● **REQUIRED WORK**:
Nothing past the line containing "theorem State.writeComm_frame (s" belongs in the output. Copy exactly every line of the data below from the first up to and including it.

● **RECORDS FOR THE EXERCISE**:
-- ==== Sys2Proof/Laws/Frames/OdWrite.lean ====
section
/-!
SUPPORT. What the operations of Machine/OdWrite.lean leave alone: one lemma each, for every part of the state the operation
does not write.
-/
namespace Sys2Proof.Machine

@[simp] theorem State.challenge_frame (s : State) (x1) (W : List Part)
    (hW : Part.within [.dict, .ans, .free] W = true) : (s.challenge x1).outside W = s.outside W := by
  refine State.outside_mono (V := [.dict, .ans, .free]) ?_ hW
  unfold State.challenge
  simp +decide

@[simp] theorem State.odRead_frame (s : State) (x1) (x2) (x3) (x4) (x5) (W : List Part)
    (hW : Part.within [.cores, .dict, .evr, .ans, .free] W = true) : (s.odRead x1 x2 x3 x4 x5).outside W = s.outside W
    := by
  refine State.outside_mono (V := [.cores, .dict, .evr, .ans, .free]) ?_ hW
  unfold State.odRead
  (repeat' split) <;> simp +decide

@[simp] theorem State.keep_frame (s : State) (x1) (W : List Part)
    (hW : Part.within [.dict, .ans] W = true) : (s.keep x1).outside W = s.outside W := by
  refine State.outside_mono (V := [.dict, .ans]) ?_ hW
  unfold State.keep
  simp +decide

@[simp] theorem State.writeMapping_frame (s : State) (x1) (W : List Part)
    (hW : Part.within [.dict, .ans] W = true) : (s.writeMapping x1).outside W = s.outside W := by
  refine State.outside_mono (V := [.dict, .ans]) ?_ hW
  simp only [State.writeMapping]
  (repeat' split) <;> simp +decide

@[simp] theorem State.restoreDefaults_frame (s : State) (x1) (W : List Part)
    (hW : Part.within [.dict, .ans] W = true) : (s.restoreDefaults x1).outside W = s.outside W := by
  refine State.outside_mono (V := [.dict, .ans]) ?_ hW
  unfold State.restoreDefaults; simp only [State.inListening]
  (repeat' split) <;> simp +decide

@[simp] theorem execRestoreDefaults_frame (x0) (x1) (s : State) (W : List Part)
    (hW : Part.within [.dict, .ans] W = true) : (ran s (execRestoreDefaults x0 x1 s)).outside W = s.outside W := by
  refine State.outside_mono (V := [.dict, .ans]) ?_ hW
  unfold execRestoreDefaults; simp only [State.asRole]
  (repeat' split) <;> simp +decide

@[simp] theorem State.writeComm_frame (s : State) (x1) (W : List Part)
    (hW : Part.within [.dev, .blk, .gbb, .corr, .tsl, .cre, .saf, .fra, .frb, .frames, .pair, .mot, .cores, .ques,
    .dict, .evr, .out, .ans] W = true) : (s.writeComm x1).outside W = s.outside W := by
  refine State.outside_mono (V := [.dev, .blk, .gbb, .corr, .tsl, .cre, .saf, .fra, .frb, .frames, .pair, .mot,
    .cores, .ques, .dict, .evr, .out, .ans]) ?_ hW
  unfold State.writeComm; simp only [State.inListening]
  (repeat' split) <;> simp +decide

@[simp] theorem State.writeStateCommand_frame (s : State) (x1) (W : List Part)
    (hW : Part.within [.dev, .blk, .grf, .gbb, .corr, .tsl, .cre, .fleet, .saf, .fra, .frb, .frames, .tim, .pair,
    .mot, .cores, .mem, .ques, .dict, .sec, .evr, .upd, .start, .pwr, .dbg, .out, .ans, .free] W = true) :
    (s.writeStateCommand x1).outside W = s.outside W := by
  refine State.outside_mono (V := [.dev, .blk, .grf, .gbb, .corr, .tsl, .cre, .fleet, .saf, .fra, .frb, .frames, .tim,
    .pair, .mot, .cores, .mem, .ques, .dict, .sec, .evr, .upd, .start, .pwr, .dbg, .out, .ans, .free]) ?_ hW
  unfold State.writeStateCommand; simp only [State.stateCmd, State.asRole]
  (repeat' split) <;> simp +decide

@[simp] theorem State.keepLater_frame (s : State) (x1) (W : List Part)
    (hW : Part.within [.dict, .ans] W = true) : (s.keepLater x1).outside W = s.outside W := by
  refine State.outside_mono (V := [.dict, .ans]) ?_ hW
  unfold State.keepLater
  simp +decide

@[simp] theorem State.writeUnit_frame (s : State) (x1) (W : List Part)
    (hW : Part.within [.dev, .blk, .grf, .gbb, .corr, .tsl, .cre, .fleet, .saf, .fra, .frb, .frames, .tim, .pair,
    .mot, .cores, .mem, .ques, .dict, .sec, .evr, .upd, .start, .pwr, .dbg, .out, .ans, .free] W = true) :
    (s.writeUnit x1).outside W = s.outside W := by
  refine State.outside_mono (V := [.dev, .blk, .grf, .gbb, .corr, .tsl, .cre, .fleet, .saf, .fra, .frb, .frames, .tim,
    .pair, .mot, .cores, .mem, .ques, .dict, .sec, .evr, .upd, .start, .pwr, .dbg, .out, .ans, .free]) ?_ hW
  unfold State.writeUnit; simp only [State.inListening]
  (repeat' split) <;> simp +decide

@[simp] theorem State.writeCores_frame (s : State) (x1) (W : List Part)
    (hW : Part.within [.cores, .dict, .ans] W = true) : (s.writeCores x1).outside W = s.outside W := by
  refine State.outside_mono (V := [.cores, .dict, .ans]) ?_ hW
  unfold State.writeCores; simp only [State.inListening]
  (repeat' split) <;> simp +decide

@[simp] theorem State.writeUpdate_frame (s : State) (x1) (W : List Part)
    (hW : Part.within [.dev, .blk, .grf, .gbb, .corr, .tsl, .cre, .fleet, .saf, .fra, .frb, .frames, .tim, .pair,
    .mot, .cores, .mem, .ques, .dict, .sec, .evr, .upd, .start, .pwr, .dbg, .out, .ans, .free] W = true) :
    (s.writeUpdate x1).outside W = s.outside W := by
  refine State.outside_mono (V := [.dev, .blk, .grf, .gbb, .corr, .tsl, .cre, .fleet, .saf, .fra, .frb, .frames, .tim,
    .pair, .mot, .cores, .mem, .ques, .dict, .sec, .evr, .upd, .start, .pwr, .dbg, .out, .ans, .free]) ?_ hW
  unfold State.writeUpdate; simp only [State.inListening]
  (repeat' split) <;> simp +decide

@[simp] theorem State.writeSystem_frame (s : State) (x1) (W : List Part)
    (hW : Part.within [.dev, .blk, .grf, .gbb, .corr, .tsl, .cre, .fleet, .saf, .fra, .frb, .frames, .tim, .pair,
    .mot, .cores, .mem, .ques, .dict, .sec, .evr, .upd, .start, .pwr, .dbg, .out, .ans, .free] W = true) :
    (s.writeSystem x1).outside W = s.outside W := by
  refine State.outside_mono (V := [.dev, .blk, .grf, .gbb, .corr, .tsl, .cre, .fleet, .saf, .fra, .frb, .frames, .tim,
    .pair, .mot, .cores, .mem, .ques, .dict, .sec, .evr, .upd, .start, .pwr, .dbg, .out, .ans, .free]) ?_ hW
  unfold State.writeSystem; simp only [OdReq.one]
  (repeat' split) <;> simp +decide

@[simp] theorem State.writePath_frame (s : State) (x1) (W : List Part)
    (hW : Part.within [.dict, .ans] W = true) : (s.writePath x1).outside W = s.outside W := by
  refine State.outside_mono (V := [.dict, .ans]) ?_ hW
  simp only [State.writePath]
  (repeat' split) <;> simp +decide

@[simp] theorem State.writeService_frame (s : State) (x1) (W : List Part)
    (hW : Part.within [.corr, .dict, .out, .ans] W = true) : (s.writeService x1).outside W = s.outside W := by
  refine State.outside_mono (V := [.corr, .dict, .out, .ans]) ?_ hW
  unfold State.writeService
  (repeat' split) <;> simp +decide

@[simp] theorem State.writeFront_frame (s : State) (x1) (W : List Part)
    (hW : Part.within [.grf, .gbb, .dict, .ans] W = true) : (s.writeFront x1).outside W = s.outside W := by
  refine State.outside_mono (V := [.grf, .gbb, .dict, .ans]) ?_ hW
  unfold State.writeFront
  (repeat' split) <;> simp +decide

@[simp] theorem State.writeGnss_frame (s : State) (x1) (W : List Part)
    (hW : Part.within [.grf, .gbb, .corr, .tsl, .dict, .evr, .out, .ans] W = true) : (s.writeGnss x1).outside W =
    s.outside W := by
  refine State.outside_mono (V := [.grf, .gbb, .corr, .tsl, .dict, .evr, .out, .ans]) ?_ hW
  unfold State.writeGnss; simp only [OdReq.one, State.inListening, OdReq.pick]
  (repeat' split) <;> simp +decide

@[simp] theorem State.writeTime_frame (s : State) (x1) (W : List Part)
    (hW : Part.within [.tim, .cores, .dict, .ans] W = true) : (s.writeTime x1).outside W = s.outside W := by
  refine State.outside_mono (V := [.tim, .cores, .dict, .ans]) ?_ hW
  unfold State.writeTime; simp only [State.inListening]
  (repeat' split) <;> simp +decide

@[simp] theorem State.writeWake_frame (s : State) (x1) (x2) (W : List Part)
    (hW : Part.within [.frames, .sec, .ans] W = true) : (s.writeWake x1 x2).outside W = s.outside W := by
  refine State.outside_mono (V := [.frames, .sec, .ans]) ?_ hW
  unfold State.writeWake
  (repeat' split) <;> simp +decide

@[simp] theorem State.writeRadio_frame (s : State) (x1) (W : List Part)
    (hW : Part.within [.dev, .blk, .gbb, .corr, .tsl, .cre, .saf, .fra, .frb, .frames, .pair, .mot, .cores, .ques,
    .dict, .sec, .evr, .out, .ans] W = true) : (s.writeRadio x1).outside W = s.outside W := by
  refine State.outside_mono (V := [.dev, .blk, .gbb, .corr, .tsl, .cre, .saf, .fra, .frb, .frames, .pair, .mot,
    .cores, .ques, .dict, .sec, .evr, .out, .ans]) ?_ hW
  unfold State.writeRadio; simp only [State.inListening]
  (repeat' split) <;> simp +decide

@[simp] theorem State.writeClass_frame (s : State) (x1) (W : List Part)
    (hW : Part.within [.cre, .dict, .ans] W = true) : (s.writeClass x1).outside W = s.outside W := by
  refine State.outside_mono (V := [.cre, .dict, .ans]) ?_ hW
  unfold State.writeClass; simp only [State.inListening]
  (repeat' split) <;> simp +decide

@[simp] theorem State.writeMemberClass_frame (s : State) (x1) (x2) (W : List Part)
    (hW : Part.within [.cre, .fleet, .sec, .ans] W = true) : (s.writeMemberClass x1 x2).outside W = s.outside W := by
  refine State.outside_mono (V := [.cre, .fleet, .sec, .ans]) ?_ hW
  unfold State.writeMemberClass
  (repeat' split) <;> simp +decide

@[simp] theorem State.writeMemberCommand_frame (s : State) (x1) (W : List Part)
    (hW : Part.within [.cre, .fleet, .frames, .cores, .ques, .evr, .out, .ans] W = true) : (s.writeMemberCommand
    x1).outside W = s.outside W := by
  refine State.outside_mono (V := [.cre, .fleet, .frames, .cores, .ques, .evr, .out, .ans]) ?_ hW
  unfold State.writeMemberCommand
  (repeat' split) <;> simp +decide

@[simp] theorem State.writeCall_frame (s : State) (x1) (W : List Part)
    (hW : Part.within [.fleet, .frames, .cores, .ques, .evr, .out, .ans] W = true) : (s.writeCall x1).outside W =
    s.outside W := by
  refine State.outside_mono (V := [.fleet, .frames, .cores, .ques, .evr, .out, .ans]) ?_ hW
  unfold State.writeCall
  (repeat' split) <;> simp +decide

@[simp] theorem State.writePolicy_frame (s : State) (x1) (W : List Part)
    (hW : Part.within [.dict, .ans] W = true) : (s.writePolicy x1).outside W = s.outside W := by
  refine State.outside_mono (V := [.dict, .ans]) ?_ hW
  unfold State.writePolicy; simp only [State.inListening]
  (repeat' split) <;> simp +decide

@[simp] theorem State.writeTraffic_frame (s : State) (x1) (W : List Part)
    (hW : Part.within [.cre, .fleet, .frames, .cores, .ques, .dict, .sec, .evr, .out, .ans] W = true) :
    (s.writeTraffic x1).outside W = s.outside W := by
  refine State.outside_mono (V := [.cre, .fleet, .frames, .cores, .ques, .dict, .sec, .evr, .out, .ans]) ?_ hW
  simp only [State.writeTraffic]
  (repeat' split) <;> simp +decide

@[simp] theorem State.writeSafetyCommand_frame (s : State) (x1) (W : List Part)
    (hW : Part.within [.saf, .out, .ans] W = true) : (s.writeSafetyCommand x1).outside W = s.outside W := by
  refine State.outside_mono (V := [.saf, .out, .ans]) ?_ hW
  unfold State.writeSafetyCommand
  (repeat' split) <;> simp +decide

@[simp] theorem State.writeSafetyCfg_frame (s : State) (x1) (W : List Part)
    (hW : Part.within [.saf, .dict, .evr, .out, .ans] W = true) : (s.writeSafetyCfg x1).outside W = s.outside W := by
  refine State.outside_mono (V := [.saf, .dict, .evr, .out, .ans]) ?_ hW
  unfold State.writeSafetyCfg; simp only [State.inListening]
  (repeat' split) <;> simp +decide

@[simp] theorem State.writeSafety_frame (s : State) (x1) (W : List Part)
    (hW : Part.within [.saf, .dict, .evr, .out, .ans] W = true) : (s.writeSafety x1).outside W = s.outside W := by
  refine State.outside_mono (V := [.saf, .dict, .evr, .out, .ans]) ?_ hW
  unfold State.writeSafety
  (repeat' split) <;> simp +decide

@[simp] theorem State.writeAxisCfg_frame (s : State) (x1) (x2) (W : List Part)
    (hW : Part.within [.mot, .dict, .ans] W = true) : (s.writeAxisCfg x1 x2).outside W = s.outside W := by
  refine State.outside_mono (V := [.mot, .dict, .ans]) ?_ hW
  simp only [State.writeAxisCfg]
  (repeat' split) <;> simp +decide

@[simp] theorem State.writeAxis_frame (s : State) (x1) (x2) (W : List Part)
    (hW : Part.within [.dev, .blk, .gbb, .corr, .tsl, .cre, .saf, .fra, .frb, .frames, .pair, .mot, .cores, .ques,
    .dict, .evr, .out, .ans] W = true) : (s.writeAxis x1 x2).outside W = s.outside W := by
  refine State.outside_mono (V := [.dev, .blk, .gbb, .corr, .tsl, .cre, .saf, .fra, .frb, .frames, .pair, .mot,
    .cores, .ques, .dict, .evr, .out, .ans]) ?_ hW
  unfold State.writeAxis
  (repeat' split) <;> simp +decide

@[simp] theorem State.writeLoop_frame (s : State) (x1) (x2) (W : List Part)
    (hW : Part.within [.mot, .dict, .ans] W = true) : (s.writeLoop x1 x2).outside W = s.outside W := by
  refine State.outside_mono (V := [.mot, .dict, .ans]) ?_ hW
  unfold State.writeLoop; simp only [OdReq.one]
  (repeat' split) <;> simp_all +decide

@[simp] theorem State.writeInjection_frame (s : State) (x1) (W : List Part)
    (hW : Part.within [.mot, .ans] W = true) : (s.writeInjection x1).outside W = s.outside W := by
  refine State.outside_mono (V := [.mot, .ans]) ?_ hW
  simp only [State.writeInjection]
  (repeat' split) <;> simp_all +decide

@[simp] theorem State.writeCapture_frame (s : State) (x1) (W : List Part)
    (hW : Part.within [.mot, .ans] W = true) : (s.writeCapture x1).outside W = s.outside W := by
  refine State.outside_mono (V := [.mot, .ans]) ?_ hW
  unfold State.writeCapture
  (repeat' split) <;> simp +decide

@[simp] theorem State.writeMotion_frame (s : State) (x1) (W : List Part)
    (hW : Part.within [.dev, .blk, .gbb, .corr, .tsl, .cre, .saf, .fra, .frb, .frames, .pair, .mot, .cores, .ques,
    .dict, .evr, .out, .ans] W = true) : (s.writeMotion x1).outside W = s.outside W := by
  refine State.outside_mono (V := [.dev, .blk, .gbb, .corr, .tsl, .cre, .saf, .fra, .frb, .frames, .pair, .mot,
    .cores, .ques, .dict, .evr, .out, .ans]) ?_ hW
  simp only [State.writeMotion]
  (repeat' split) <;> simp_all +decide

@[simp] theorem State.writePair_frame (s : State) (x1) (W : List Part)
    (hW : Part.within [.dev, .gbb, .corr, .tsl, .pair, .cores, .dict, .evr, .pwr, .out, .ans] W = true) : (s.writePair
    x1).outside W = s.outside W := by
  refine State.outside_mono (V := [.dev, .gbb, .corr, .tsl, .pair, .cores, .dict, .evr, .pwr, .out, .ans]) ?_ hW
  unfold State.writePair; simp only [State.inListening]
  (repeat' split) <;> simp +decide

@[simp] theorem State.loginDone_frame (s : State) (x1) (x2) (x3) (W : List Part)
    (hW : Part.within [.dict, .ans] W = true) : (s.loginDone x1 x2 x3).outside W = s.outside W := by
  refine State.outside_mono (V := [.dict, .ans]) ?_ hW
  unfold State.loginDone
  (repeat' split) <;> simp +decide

● **YOUR RESPONSE**:
-- ==== Sys2Proof/Laws/Frames/OdWrite.lean ====
section
/-!
SUPPORT. What the operations of Machine/OdWrite.lean leave alone: one lemma each, for every part of the state the operation
does not write.
-/
namespace Sys2Proof.Machine

@[simp] theorem State.challenge_frame (s : State) (x1) (W : List Part)
    (hW : Part.within [.dict, .ans, .free] W = true) : (s.challenge x1).outside W = s.outside W := by
  refine State.outside_mono (V := [.dict, .ans, .free]) ?_ hW
  unfold State.challenge
  simp +decide

@[simp] theorem State.odRead_frame (s : State) (x1) (x2) (x3) (x4) (x5) (W : List Part)
    (hW : Part.within [.cores, .dict, .evr, .ans, .free] W = true) : (s.odRead x1 x2 x3 x4 x5).outside W = s.outside W
    := by
  refine State.outside_mono (V := [.cores, .dict, .evr, .ans, .free]) ?_ hW
  unfold State.odRead
  (repeat' split) <;> simp +decide

@[simp] theorem State.keep_frame (s : State) (x1) (W : List Part)
    (hW : Part.within [.dict, .ans] W = true) : (s.keep x1).outside W = s.outside W := by
  refine State.outside_mono (V := [.dict, .ans]) ?_ hW
  unfold State.keep
  simp +decide

@[simp] theorem State.writeMapping_frame (s : State) (x1) (W : List Part)
    (hW : Part.within [.dict, .ans] W = true) : (s.writeMapping x1).outside W = s.outside W := by
  refine State.outside_mono (V := [.dict, .ans]) ?_ hW
  simp only [State.writeMapping]
  (repeat' split) <;> simp +decide

@[simp] theorem State.restoreDefaults_frame (s : State) (x1) (W : List Part)
    (hW : Part.within [.dict, .ans] W = true) : (s.restoreDefaults x1).outside W = s.outside W := by
  refine State.outside_mono (V := [.dict, .ans]) ?_ hW
  unfold State.restoreDefaults; simp only [State.inListening]
  (repeat' split) <;> simp +decide

@[simp] theorem execRestoreDefaults_frame (x0) (x1) (s : State) (W : List Part)
    (hW : Part.within [.dict, .ans] W = true) : (ran s (execRestoreDefaults x0 x1 s)).outside W = s.outside W := by
  refine State.outside_mono (V := [.dict, .ans]) ?_ hW
  unfold execRestoreDefaults; simp only [State.asRole]
  (repeat' split) <;> simp +decide

@[simp] theorem State.writeComm_frame (s : State) (x1) (W : List Part)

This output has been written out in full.